/-- Settles O51: with either list of moves the step is that of the instruction in progress, which reads
none of them (`exec_withHost`). -/
theorem hostCannotDisturb : Obligations.HostCannotDisturb := by
  intro s t l hb hh hr h
  have hb : s.seq ≠ .idle := by simpa [State.busy] using hb
  obtain ⟨i, hi⟩ := Option.ne_none_iff_exists'.1 (mt (current_none_iff s).1 hb)
  have hw : s.HostWaits := (hostWaits_iff s).2 (.inl hh)
  have hexec : exec i s = .next t := (step_of_current hw hi).symm.trans h
  obtain ⟨l', hstep⟩ := step_eq_phaseStep_of_busy (s := { s with host := l }) hb hr
  have hphase := exec_of_mem_phases (s := { s with host := l' }) (mem_phases_of_current hi)
  exact ⟨l', hstep.trans (hphase.symm.trans (exec_withHost hexec l'))⟩

/-! ### The hardware reset (R221, R222) -/

/-- Settles O1: the registers are those of `State.reset`, and an idle OWM that is asked nothing waits. -/
theorem resetState : Obligations.ResetState :=
  ⟨rfl, rfl, rfl, rfl, rfl, rfl, rfl, rfl, rfl, rfl, rfl, step_of_settle rfl⟩

theorem step_hardReset {s : State} {l : List HostMove} (hh : s.host = .hardReset :: l) :
    step s = .next (hardwareReset { s with host := l }) :=
  step_of_settle (by simp [nextAction, hh])

/-- Settles O2: the step is the hardware reset at once, which asks `BUSY` only about the pin. -/
theorem hardResetAbandonsOperation : Obligations.HardResetAbandonsOperation := by
  intro s l hh
  exact ⟨_, _, step_hardReset hh, fun hb => ⟨if_pos hb, if_pos hb⟩⟩

end Sys2Proof.Machine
• • • • •
→ Activity: Copy all the lines from the data above that hold the word "exact".

→ Solution to the exercise:
  exact ⟨l', hstep.trans (hphase.symm.trans (exec_withHost hexec l'))⟩
  exact ⟨_, _, step_hardReset hh, fun hb => ⟨if_pos hb, if_pos hb⟩⟩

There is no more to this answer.